Hope you have some time to pause and reflect as the calendar year comes to a close. Namaste: The light in me honors the light in you.

 

 

Compulsive blogging

Now that I have committed to posting daily since the beginning of October, I realize that I always make time for this activity, no matter what. I start to wonder if that is a little compulsive.

It is nearly 300 days since I started meditating daily, and I recognize the benefit to my life of that consistent habit. Is writing the same thing? Or does it have a down side, a dark side? I suppose any good thing can have its down side it taken to an extreme.

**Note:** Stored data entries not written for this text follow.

-- ==== Sys2Proof/Machine/Observe.lean ====
section
/-! DEFINITION. Samples, frost commands, the hang watchdog and dumps (18_observability.md), and the opcodes of counters and debug
(13_mailbox_opcodes.md, families 0x07 and 0x0B). -/

namespace Sys2Proof.Machine

/-! ### Samples (R467, R468) -/

/-- The record of a sample. -/
def Sample.toBytes (x : Sample) (lostBefore : Bool) : List Byte :=
  let (op, q, ids, tag) := x.named.getD (0, 0, 0, 0)
  leBytes 8 x.time ++ leBytes 1 (x.offset % 16 + 16 * x.counter) ++ leBytes 1 x.skid
    ++ leBytes 1 (bit x.named.isNone + 2 * bit lostBefore) ++ leBytes 1 op ++ leBytes 2 x.leaf ++ leBytes 1 q ++ leBytes 1 0
    ++ leBytes 4 ids ++ leBytes 4 tag ++ leBytes 8 x.value.toNat

/-- The sample control register of ring `r`: a stand's, or the owner's for 16. -/
def sampleCtl (r : Nat) : Nat := if r < 16 then PERFW_SAMPLE_CTRL r else PERF_SAMPLE_CTRL

/-- Write a sample to the ring of its leaf's stand, or to the owner's; a full ring or read_perf 0 drops it. -/
def State.writeSample (s : State) (x : Sample) : State :=
  let r := (s.twigStand (x.leaf / 32)).getD 16
  let a := sampleCtl r
  let w := (s.rd a).toNat
  let tail := bitsOf w 21 16
  let s := s.onObs fun o => { o with samples := o.samples.erase x }
  if (tail + 1) % 64 = bitsOf w 5 0 ∨ (r < 16 ∧ !s.liveFlag (STAND_CFG_read_perf r)) then
    (s.wr a (putBits (s.rd a) 47 32 (min 65535 (bitsOf w 47 32 + 1)))).onObs fun o => { o with lostFlag := o.lostFlag.set false r true }
  else
    let s := s.store (sampleAt r + 32 * tail) (x.toBytes (s.obs.lostFlag.get false r))
    let s := (s.wr a (putBits (s.rd a) 21 16 (tail + 1))).onObs fun o => { o with lostFlag := o.lostFlag.set false r false }
    if bitOf w 63 then (if r < 16 then s.msix (r + 1) 6 else s.msix 0 1) else s

/-- SAMPLE_WRITE (R467): the oldest named sample of a leaf's counter. -/
def execSampleWrite (leaf counter : Nat) (s : State) : Res :=
  match s.obs.samples.find? fun x => x.leaf == leaf && x.counter == counter && x.named.isSome with
  | some x => .next (s.writeSample x)
  | none => .next s

/-- Samples that name nothing by step 1 of the guard band are written idle (R467). -/
def State.idleSamples (s : State) : State :=
  s.forEach (s.obs.samples.filter fun x => x.named.isNone) fun x s => s.writeSample x

/-! ### Frost (R469-R471) -/

/-- FROST_PIN_EDGE. -/
def execFrostPinEdge (s : State) : Res := s.when (s.powered && s.flag TRC_FROST_pin_en) (s.frostTrigger 3)

/-- TRC_FROST_FREEZE_NEXT: a write of TRC_FROST_CTRL with freeze_next. -/
def execTrcFrostFreezeNext (v : Word) (s : State) : Res := s.when (v.getLsbD 0) (s.writeFrostCtrl v)

/-- TRC_FROST_RELEASE: a write of TRC_FROST_CTRL with release. -/
def execTrcFrostRelease (v : Word) (s : State) : Res := s.when (v.getLsbD 1) (s.writeFrostCtrl v)

/-- FROST: a release, a freeze at the next boundary, or at the one that begins a ring (R469-R471). -/
def State.frostOp (s : State) (r : Req) : Option Reply × State :=
  let ring := r.arg 0 8
  if bitOf (r.arg 8 1) 0 then (some {}, s.frostRelease)
  else if ring = 0 then (some {}, s.frostTrigger 2)
  else if ring ≤ s.ring ∨ (ring = s.ring + 1 ∧ 62 ≤ s.clk.slot) ∨ 2 ^ 48 ≤ ring then (some (.of 4), s)
  else if s.frozen || s.obs.freezeAt.any (fun e => e.1 == ring) then (some {}, s.count TRC_FROST_LOG_ignored 1)
  else (some {}, (s.setFld TRC_FROST_at_ring ring).frostPending)

/-- FROST, 0x0704. -/
def execFrost (s : State) : Res := .next (s.serve 0x0704 9 [] false false fun r s => s.frostOp r)

/-! ### COUNTER_READ, COUNTER_SELECT, TRACE_SET -/

/-- Instances of a counter scope: leaf, twig, limb, stand, port window; a stand's own port windows are its 36 limb windows. -/
def scopeSize (tenant : Bool) (scope : Nat) : Nat := [4608, 144, 18, 16, if tenant then 36 else 62].getD scope 0

/-- The counters of one instance for a caller. -/
def State.scopeRegs (s : State) (r : Req) (scope n : Nat) : List Word :=
  match scope with
  | 0 => (List.range 4).map fun i => s.rd (PERF_LEAF_CTR n i)
  | 1 => (List.range 8).map fun i => s.rd (PERF_TWIG_CTR n i)
  | 2 => if r.owner then (List.range 16).map fun i => s.rd (PERF_LIMB_CTR n i)
         else (List.range 6).map fun i => s.regAt (PERF_STAND_LIMB r.stand n i)
  | 3 => (List.range 16).map fun i => s.rd (PERF_STAND_CTR n i)
  | _ => [if r.owner then s.rd (PERF_PORT_WIN n 0) else BitVec.ofNat 64 (s.obs.standWin.get 0 (2 * (36 * r.stand + n)))]

/-- Whether a caller may name an instance (R367). -/
def State.scopeMay (s : State) (r : Req) (scope n : Nat) : Bool :=
  r.owner || (match scope with
    | 0 => s.twigStand (n / 32) == some r.stand
    | 1 => s.twigStand n == some r.stand
    | 3 => n == r.stand
    | _ => true)

/-- What COUNTER_READ and COUNTER_SELECT check alike. -/
def State.scopeCheck (s : State) (r : Req) : Option Reply :=
  let scope := r.arg 0 1
  let first := r.arg 2 2
  let n := r.arg 4 2
  if !r.owner && !s.liveFlag (STAND_CFG_read_perf r.stand) then some (.of 2)
  else if 4 < scope then some (.of 4)
  else if scopeSize (!r.owner) scope < first + n then some (.of (if r.owner then 4 else 8))
  else if !((List.range n).all fun i => s.scopeMay r scope (first + i)) then some (.of 8)
  else none

/-- COUNTER_READ. -/
def State.counterRead (s : State) (r : Req) : Option Reply × State :=
  match s.scopeCheck r with
  | some x => (some x, s)
  | none =>
    let n := r.arg 4 2
    let width := 8 * (s.scopeRegs r (r.arg 0 1) 0).length
    let vals := (List.range n).flatMap fun i => (s.scopeRegs r (r.arg 0 1) (r.arg 2 2 + i)).flatMap fun w => leBytes 8 w.toNat
    (some (tableReply (s.rspLimit r) width n (leBytes 8 (s.rd RING_TIME).toNat) vals), s)

/-- COUNTER_READ, 0x0701. -/
def execCounterRead (s : State) : Res := .next (s.serve 0x0701 6 [(1, 1)] false false fun r s => s.counterRead r)

/-- The selection words of one instance. -/
def selRegs (scope n : Nat) : List Nat :=
  match scope with
  | 0 => (List.range 4).map (PERF_LEAF_SEL n)
  | 1 => (List.range 8).map (PERF_TWIG_SEL n)
  | 2 => (List.range 16).map (PERF_LIMB_SEL n)
  | _ => []

/-- COUNTER_SELECT (R461, R462): limb counters are the owner's to select. -/
def State.counterSelect (s : State) (r : Req) : Option Reply × State :=
  let scope := r.arg 0 1
  let n := r.arg 4 2
  match s.scopeCheck r with
  | some x => (some x, s)
  | none =>
    let regs := (List.range n).flatMap fun i => selRegs scope (r.arg 2 2 + i)
    let words := (List.range regs.length).map fun i => r.arg (8 + 8 * i) 8
    if scope = 2 ∧ !r.owner then (some (.of 2), s)
    else if 2 < scope ∨ !r.clean (8 + 8 * regs.length) [(1, 1)] ∨ words.any (fun w => decide (2 ^ 20 ≤ w)) then (some (.of 4), s)
    else (some {}, s.hwWrites ((regs.zip words).map fun x => (x.1, BitVec.ofNat 64 x.2)))

/-- COUNTER_SELECT, 0x0702. -/
def execCounterSelect (s : State) : Res := .next (s.serve 0x0702 4096 [(1, 1)] false false fun r s => s.counterSelect r)

/-- TRACE_SET (R474). -/
def State.traceSet (s : State) (r : Req) : Option Reply × State :=
  let st := r.stand
  if !r.owner && !s.liveFlag (STAND_CFG_trace_allowed st) then (some (.of 2), s)
  else
    let m := s.fld TRC_STAND_EN_stand
    (some {}, s.writeReg s.holder TRC_STAND_EN
      (BitVec.ofNat 64 (if bitOf (r.arg 0 1) 0 then m ||| (1 <<< st) else m &&& (65535 - (1 <<< st)))))

/-- TRACE_SET, 0x0703. -/
def execTraceSet (s : State) : Res := .next (s.serve 0x0703 1 [] true false fun r s => s.traceSet r)

/-! ### The hang watchdog (R478) -/

/-- Whether a queue (0-3 command queues, 4 the trigger queue) waits. -/
def State.queueWaits (s : State) (st q : Nat) : Bool :=
  if q < 4 then
    s.flag (CQ_CFG_enable st q) && !s.flag (CQ_STATE_halted st q) &&
      (s.fld (CQ_STATE_head st q) != s.fld (CQ_STATE_tail_seen st q)
        || s.cmds.any fun c => c.stand == st && c.queue == q && c.started.isSome)
  else
    s.flag (CQ_TRIG_CFG_enable st) && !s.flag (CQ_TRIG_STATE_halted st) &&
      (s.fld (CQ_TRIG_STATE_head st) != s.fld (CQ_TRIG_STATE_tail_seen st) || s.ni.trigs.any fun t => t.stand == st)

/-- Rings without progress before a queue expires; 0 is read as 1. -/
def State.hangRings (s : State) : Nat := max 1 (s.fld TRC_HANG_CFG_rings)

/-- The counts of the watchdog at a ring boundary: a waiting queue of an ACTIVE stand that did not progress counts the ring. -/
def State.hangBoundary (s : State) : State :=
  let hang := (List.range 80).foldl (fun m key =>
    if s.flag TRC_HANG_CFG_enable && s.standState (key / 5) == 2 && s.queueWaits (key / 5) (key % 5) && !s.obs.moved.get false key then
      m.set 0 key (m.get 0 key + 1)
    else m.set 0 key 0) s.obs.hang
  s.onObs fun o => { o with hang, moved := [] }

/-! ### Dumps (R479, R480) -/

/-- Begin the dump that waits first, if a Heartwood acts. -/
def State.startDump (s : State) : State :=
  match s.obs.dump, s.obs.dumpWait with
  | none, d :: rest =>
    if !s.hwActs || !s.flag HBM_RESERVE_valid then s
    else
      let slot := s.fld TRC_DUMP_STATUS_next_slot
      ((s.onObs fun o => { o with dump := some { d with first := s.ring, writer := s.token, slot }, dumpWait := rest }).setFlag
        TRC_DUMP_STATUS_in_progress true).setFld TRC_DUMP_STATUS_next_slot (slot + 1)
  | _, _ => s

/-- The event HANG_DUMP. -/
def State.hangEvent (s : State) (d : Dump) (offset : Nat) : State :=
  let own := evData [(8, 1, d.stand), (16, 8, offset)]
  if d.stand < 16 then s.eventBoth 0x0090 3 d.stand own (evData [(8, 1, d.stand)]) else s.eventOwner 0x0090 3 0xFF own

/-- Ask for a dump: without a dump granule only HANG_DUMP is posted. -/
def State.askDump (s : State) (d : Dump) : State :=
  let s := if d.stand < 16 then s.onObs fun o => { o with lastDump := o.lastDump.set 0 d.stand (s.rings + 1) } else s
  if s.flag HBM_RESERVE_valid then (s.onObs fun o => { o with dumpWait := o.dumpWait ++ [d] }).startDump
  else s.hangEvent d (2 ^ 64 - 1)

/-- An expiry leads to a dump of its stand unless one was written within the same rings; it then joins that dump's queue mask while it is
not complete. -/
def State.expiryDump (s : State) (st q : Nat) : State :=
  let last := s.obs.lastDump.get 0 st
  if last ≠ 0 ∧ s.rings + 1 < last + s.hangRings then
    let add := fun (d : Dump) => if d.stand = st then { d with mask := d.mask ||| (1 <<< q) } else d
    s.onObs fun o => { o with dump := o.dump.map add, dumpWait := o.dumpWait.map add }
  else s.askDump { stand := st, cause := 0, time := (s.rd RING_TIME).toNat, mask := 1 <<< q }

/-- A queue expires. -/
def State.hangExpire (s : State) (st q : Nat) : State :=
  let s := ((s.setFld TRC_HANG_STATUS_expired (s.fld TRC_HANG_STATUS_expired ||| (1 <<< st))).setFld TRC_HANG_STATUS_last_stand st).setFld
    TRC_HANG_STATUS_last_queue q
  ((s.onObs fun o => { o with hang := o.hang.set 0 (5 * st + q) 0 }).wake 4).expiryDump st q

/-- HANG_WATCHDOG_EXPIRE (R478). -/
def execHangWatchdogExpire (st q : Nat) (s : State) : Res :=
  s.when (decide (st < 16) && decide (q < 5) && s.flag TRC_HANG_CFG_enable && decide (s.hangRings ≤ s.obs.hang.get 0 (5 * st + q)))
    (s.hangExpire st q)

/-- The bytes of one entry of a dump whose layout is free. -/
def dumpEntry (part size : Nat) (vals : List Nat) : List Byte := (List.range size).map (Config.dumpPack part vals)

/-- Whether a dump shows a stand's entries. -/
def Dump.shows (d : Dump) (st : Nat) : Bool := decide (16 ≤ d.stand) || d.stand == st

/-- A dispatcher head (*Dump slot layout*): opcode, ids, tag, wait_knot, wait_op, fence, defer_count; queue 4 shows the queue's own first
posted trigger. -/
def State.dumpHead (s : State) (b st q : Nat) : List Byte :=
  if q < 4 then
    match s.headSegment b st q with
    | some c => dumpEntry 1 64 [dOpcode c.desc, dIds c.desc, dTag c.desc, (dWait c.desc).1, (dWait c.desc).2, bit (dFlag c.desc 3), c.defers]
    | none => dumpEntry 1 64 []
  else
    match s.ni.trigs.find? fun t => t.stand == st with
    | some t => dumpEntry 1 64 [tOp t.desc, tIds t.desc, tTag t.desc, tTrigKnot t.desc]
    | none => dumpEntry 1 64 []

/-- A leaf's entry: admitted count, running opcode, ids, tag, lclk since start. -/
def State.dumpLeaf (s : State) (n : Nat) : List Byte :=
  match s.leafPlace n with
  | none => dumpEntry 2 32 []
  | some (t, p) =>
    match (s.leaf t p).queue with
    | [] => dumpEntry 2 32 [0]
    | r :: q =>
      let d := ((s.cmdAt r.stand r.queue r.uid).map (·.desc)).getD []
      dumpEntry 2 32 [q.length + 1, r.opcode, dIds d, dTag d, s.clk.now - r.start]

/-- A posted trigger's entry: op, trig_knot, fire_seq, fire count, state. -/
def State.dumpTrig (s : State) (t : Trig) : List Byte :=
  dumpEntry 3 32 [tOp t.desc, tTrigKnot t.desc, tFireSeq t.desc, s.ni.fires.get 0 (t.io * 4096 + tTrigKnot t.desc),
    match t.state with | .posted => 0 | .ready => 1 | .running => 2 | .finished => 3]

/-- `n` registers from an offset, as bytes. -/
def State.dumpRegs (s : State) (a n : Nat) : List Byte := (List.range n).flatMap fun i => leBytes 8 (s.readReg (a + 8 * i)).toNat

/-- The header: "PLHD", format 1, valid, the dump's stand, cause and rings, its writer, the log entry, the queues. -/
def State.dumpHeader (s : State) (d : Dump) : List Byte :=
  dumpEntry 0 4096 [0x44484C50, 1, 1, d.stand, d.cause, d.time, d.first, s.ring, d.writer, s.fld MBX_LOG_STATUS_next_log_seq, d.mask]

/-- The tables of stands, leaves and triggers of a dump. -/
def State.dumpTables (s : State) (d : Dump) : List Byte :=
  let blank := fun (n : Nat) => List.replicate n 0#8
  ((List.range 16).flatMap fun st => if d.shows st then s.dumpRegs (0x880000 + 0x1000 * st) 512 else blank 4096)
    ++ ((List.range 4).flatMap fun b => (List.range 16).flatMap fun st => (List.range 5).flatMap fun q =>
        if d.shows st then s.dumpHead b st q else blank 64)
    ++ ((List.range 4608).flatMap fun n =>
        if decide (16 ≤ d.stand) || s.twigStand (n / 32) == some d.stand then s.dumpLeaf n else blank 32)
    ++ padTo 131072 (s.ni.trigs.flatMap fun t => if d.shows t.stand then s.dumpTrig t else blank 32)

/-- The registers and log entries of a dump. -/
def State.dumpPackage (s : State) : List Byte :=
  s.dumpRegs 0xC10000 65536 ++ ((List.range 16).flatMap fun k => s.dumpRegs (0x100000 * k) 512)
    ++ padTo 16384 ((s.hw.log.take 256).flatMap fun e => e.toBytes)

During the holidays when I had a little less access to wi-fi, I pulled out my handwritten journal a bit more. That is a good thing. Electronic media are a nice luxury, for sure. But my brain processes differently when hand-writing is a necessity.

Laptop with watch

I felt a little withdrawal when I was unable to write, a little melancholy. I realized that writing gives me joy, and this blog community I have discovered has become a little more part of my routine than I expected. That said, I adapt to the change in routine that holidays typically bring.

I wrote haiku, did a photo-blog piece instead of a longer journal-like piece and I did more personal reflection instead than public blog posts. Changing it up can be good, despite those habits we cultivate getting modified a bit during the holidays.

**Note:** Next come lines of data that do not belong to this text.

/-- MACK_RECEIVE, ERR_RECEIVE and CHAIN_RECEIVE (R255, R263, R264, R278, R296, R446, R448, R450): a member enters its operation's bitmap or is late; an error fails its operation, has the packet it names resent once, or
is late; a CHAIN packet goes to the holder of the token. A packet that fails a receive check (R255): it is discarded, flagged and counted, a refused stand or range is answered, and neither memory, knots nor operations change; a row
takes nothing from a limb that is not ACTIVE or not clocked, nor a packet of another type. OP_EXPIRE (R241) and FIRE_MESSAGE_RECEIVE (R171, R273): an operation without a packet for op_timeout rings is dropped and counted; a
fire counts at its NI and readies the triggers that wait for it. -/
def Obligations.RepliesDiscardsAndFires : Prop :=
  (∀ (s : State) (r x : Rx), s.Takes r x → r.pkt.dstStand < 16 → s.rxCheck x = 0 →
    let p := r.pkt
    (p.type = 7 →
      (∀ tr, s.trigOp p.dstStand p.opId = some tr →
        Ends (.mackReceive r) s fun t => ∃ y, t.trigAt tr.stand tr.index = some y ∧ p.pktIndex ∈ y.bitmap ∧ t.mem = s.mem ∧ t.kops = s.kops) ∧
      (s.trigOp p.dstStand p.opId = none →
        Ends (.mackReceive r) s fun t =>
          t.fld NI_MCAST_LATE_count = min NI_MCAST_LATE_count.max (s.fld NI_MCAST_LATE_count + 1) ∧ t.flag NI_EVENT_mcast_late = true ∧
          t.ni = s.ni ∧ t.mem = s.mem)) ∧
    (p.type = 8 →
      (∀ y, s.replyNamed p = some y →
        Ends (.errReceive r) s fun t =>
          t.ni.replies = s.ni.replies.erase y ∧ t.ni.trigs = s.ni.trigs ∧ t.mem = s.mem ∧
          ∃ q, t.ni.txq = s.ni.txq ++ [q] ∧ q.pkt = { y.pkt with flags := y.pkt.flags ||| 2 } ∧ q.sched = false) ∧
      (s.replyNamed p = none →
        (∀ tr, s.trigOp p.dstStand p.opId = some tr → s.trigAt tr.stand tr.index = some tr →
          let failed (status cause : Nat) : Prop :=
            Ends (.errReceive r) s fun t =>
              t.ni.txq = s.ni.txq ∧ t.mem = s.mem ∧
              ∃ y, t.trigAt tr.stand tr.index = some y ∧ y.status = (if tr.status = 0 then status else tr.status) ∧
                y.cause = (if tr.status = 0 then cause else tr.cause) ∧ y.state = if tOp tr.desc = 2 then .finished else tr.state
          let named := tr.kept.find? fun q => q.namedBy p
          (p.knotValue % 256 ≠ 8 → failed 0x13 (p.knotValue % 256)) ∧
          (p.knotValue % 256 = 8 → named = none → failed 0x14 0) ∧
          ∀ q, p.knotValue % 256 = 8 → named = some q →
            Ends (.errReceive r) s fun t =>
              (∃ u, t.ni.txq = s.ni.txq ++ [u] ∧ u.pkt = { q with flags := q.flags ||| 2 } ∧ u.sched = false) ∧ t.mem = s.mem ∧
              ∃ y, t.trigAt tr.stand tr.index = some y ∧ y.kept = tr.kept.filter (· != q) ∧ y.flags = tr.flags ||| 65 ∧
                y.unsent = tr.unsent + 1 ∧ y.status = tr.status) ∧
        (s.trigOp p.dstStand p.opId = none →
          Ends (.errReceive r) s fun t =>
            t.flag COLL_EVENT_late_err = true ∧ t.ni = s.ni ∧ t.mem = s.mem ∧
            t.fld (CQ_TRIG_LATE_ERR_count p.dstStand) = min (CQ_TRIG_LATE_ERR_count 0).max (s.fld (CQ_TRIG_LATE_ERR_count p.dstStand) + 1) ∧
            t.fld (CQ_TRIG_LATE_ERR_last_op p.dstStand) = p.opId % 2 ^ 32 ∧ t.fld (CQ_TRIG_LATE_ERR_last_cause p.dstStand) = p.knotValue % 256 ∧
            (s.flag (CQ_TRIG_CFG_irq_en p.dstStand) = true → s.pcie.link = true → s.pcie.vfEnable = true → p.dstStand + 1 ≤ s.pcie.numVfs →
              ∃ f, t.out = f ++ .msix (p.dstStand + 1) 4 :: s.out))))) ∧
  (∀ (s : State) (r x : Rx) (chk : HeaderCheck), s.Takes { r with chk } x → r.pkt.type = 10 → s.rxCheck x = 0 →
    let p := r.pkt
    let c := Instr.chainReceive r chk
    (s.hw.pausing = true → Ends c s fun t => t.ni = { s.ni with rxBuf := [x] } ∧ t = { s with ni := t.ni, limbs := t.limbs }) ∧
    (s.hw.pausing = false →
      (s.token = 0 ∨ s.safeHold = true → Ends c s fun t => t = { s with limbs := t.limbs, out := t.out, free := t.free }) ∧
      (s.token ≠ 0 → s.safeHold = false →
        (p.opId = 0xFFFFFFFF → s.transferring = false →
          (s.fw.half = none →
            Ends c s fun t =>
              t.fw = { s.fw with half := some p.payload } ∧ t.fld FLASH_XFER_header_result = 1 ∧ t.fld FLASH_XFER_state = 1 ∧ s.MailboxesOnly t) ∧
          (∀ h, s.fw.half = some h →
            let result := headerResult (padTo 4096 h ++ padTo 4096 p.payload) s.fuses.floor chk
            result ≠ 0 →
            Ends c s fun t =>
              t.fw = { s.fw with half := none } ∧ t.fld FLASH_XFER_header_result = result ∧ t.fld FLASH_XFER_state = 0 ∧ t.mem = s.mem)) ∧
        (p.opId ≠ 0xFFFFFFFF → s.transferring = true → s.fw.complete.length < 2 →
          Ends c s fun t =>
            t = { s with fw := t.fw, limbs := t.limbs, out := t.out, free := t.free } ∧
            (t.fw.complete = s.fw.complete ∧ (∃ ps, (p.opId, (p.pktIndex * 4096, p.payload) :: ps) ∈ t.fw.parts) ∨
              ∃ whole, t.fw.complete = s.fw.complete ++ [(p.opId, whole)] ∧ whole.length = recordBytes)) ∧
        ((p.opId = 0xFFFFFFFF ∧ s.transferring = true) ∨ (p.opId ≠ 0xFFFFFFFF ∧ (s.transferring = false ∨ 2 ≤ s.fw.complete.length)) →
          Ends c s fun t => t = { s with limbs := t.limbs, out := t.out, free := t.free })))) ∧
  (∀ (s : State) (r : Rx) (chk : HeaderCheck) (type : Nat) (y : Rx) (c : Instr),
    (type, y, c) ∈ [(1, r, Instr.putReceive r), (2, r, .getReqReceive r), (3, r, .getRespReceive r), (4, r, .knotPacketReceive r),
      (5, r, .reduceReceive r), (6, r, .mcastPutReceive r), (7, r, .mackReceive r), (8, r, .errReceive r), (9, r, .faultReceive r),
      (10, { r with chk }, .chainReceive r chk)] →
    (∀ x, s.Takes y x → r.pkt.dstStand < 16 → r.pkt.type = type ∨ r.pkt.type = 0 ∨ 10 < r.pkt.type → s.rxCheck x ≠ 0 →
      Ends c s fun t =>
        t.flag NI_EVENT_rx_drop = true ∧ t.fld NI_LAST_DROP_check = s.rxCheck x ∧ t.fld NI_LAST_DROP_dst_stand = r.pkt.dstStand ∧
        t.fld (dropCounter (s.rxCheck x)) = min (dropCounter (s.rxCheck x)).max (s.fld (dropCounter (s.rxCheck x)) + 1) ∧
        (((s.rxCheck x = 5 ∨ s.rxCheck x = 6) ∧ type ≠ 7 →
          ∃ q, t.ni.txq = s.ni.txq ++ [q] ∧ q.pkt.type = 8 ∧ q.pkt.knotValue = s.rxCheck x ∧ q.pkt.remote = r.pkt.pktIndex ∧
            q.pkt.dstNode = r.pkt.srcNode) ∧
         (s.rxCheck x < 5 ∨ s.rxCheck x = 7 ∨ type = 7 → t.ni.txq = s.ni.txq)) ∧
        t.ni.rxOps = s.ni.rxOps ∧ t.ni.trigs = s.ni.trigs ∧ t.knots = s.knots ∧ t.kops = s.kops ∧ t.live = s.live ∧ t.fw = s.fw ∧
        s.MailboxesOnly t) ∧
    (s.limbActive r.limb = false ∨ s.limbOn r.limb = false ∨ ((s.asHanded y).sched = true ∧ s.limbCarries r.limb 0 = false) ∨
        (r.pkt.type ≠ type ∧ 1 ≤ r.pkt.type ∧ r.pkt.type ≤ 10) →
      Ends c s fun t => t = s)) ∧
  (∀ s : State,
    (∀ i,
      (∀ o, s.ni.rxOps[i]? = some o →
        (max 1 (s.liveFld NI_CFG_op_timeout) ≤ o.idle → s.ni.rxBuf = [] →
          Ends (.opExpire i) s fun t =>
            t.ni = { s.ni with rxOps := s.ni.rxOps.eraseIdx i } ∧
            t.fld NI_OP_EXPIRED_count = min NI_OP_EXPIRED_count.max (s.fld NI_OP_EXPIRED_count + 1) ∧
            t.fld NI_OP_EXPIRED_last_src_node = o.srcNode % 4096 ∧ t.fld NI_OP_EXPIRED_last_dst_stand = o.dstStand % 16 ∧
            s.SameRegsBut t [NI_OP_EXPIRED] ∧ t = { s with regs := t.regs, ni := t.ni }) ∧
        (o.idle < max 1 (s.liveFld NI_CFG_op_timeout) → Ends (.opExpire i) s fun t => t = s)) ∧
      (s.ni.rxOps.length ≤ i → Ends (.opExpire i) s fun t => t = s)) ∧
    ∀ io k lclk,
      let due := s.fires.find? fun m => m.io == io && m.knot == k && decide (m.due ≤ lclk)
      (due = none → Ends (.fireMessageReceive io k lclk) s fun t => t = s) ∧
      ∀ m, due = some m →
        Ends (.fireMessageReceive io k lclk) s fun t =>
          t.fires = s.fires.erase m ∧ t.ni.fires.get 0 (io * 4096 + k) = (s.ni.fires.get 0 (io * 4096 + k) + 1) % 65536 ∧
          (∀ x ∈ t.ni.trigs, x.state = .posted → x.io = io → tFlag x.desc 1 = true → tTrigKnot x.desc = k →
            serialGe 16 (t.ni.fires.get 0 (io * 4096 + k)) (tFireSeq x.desc) = false) ∧
          t.knots = s.knots ∧ t.kops = s.kops ∧ t.mem = s.mem ∧ s.SameRegsBut t [RING_TIME])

I realized that, in prioritizing this blog, I put aside some tasks that I was “supposed” to do this weekend for work. In fact, I chose not to work on them because I prioritized what was important to myself rather than my employer. This is probably related to my tendency as a Questioner, more easily moved by inner expectations rather than outer expectations.

So maybe it is less a compulsion than a strong desire and discipline to shape this writer in me. I can demonstrate to myself that this commitment is not just a fleeting one, but a more fundamental part of how I intend to live.

How do you want to live? Are there things you dream about doing that keep entering your consciousness? Are there nudges you keep getting to try things that make you a little anxious but also excited? What if you committed 15-30 minutes each day to getting those things done? How would your life change?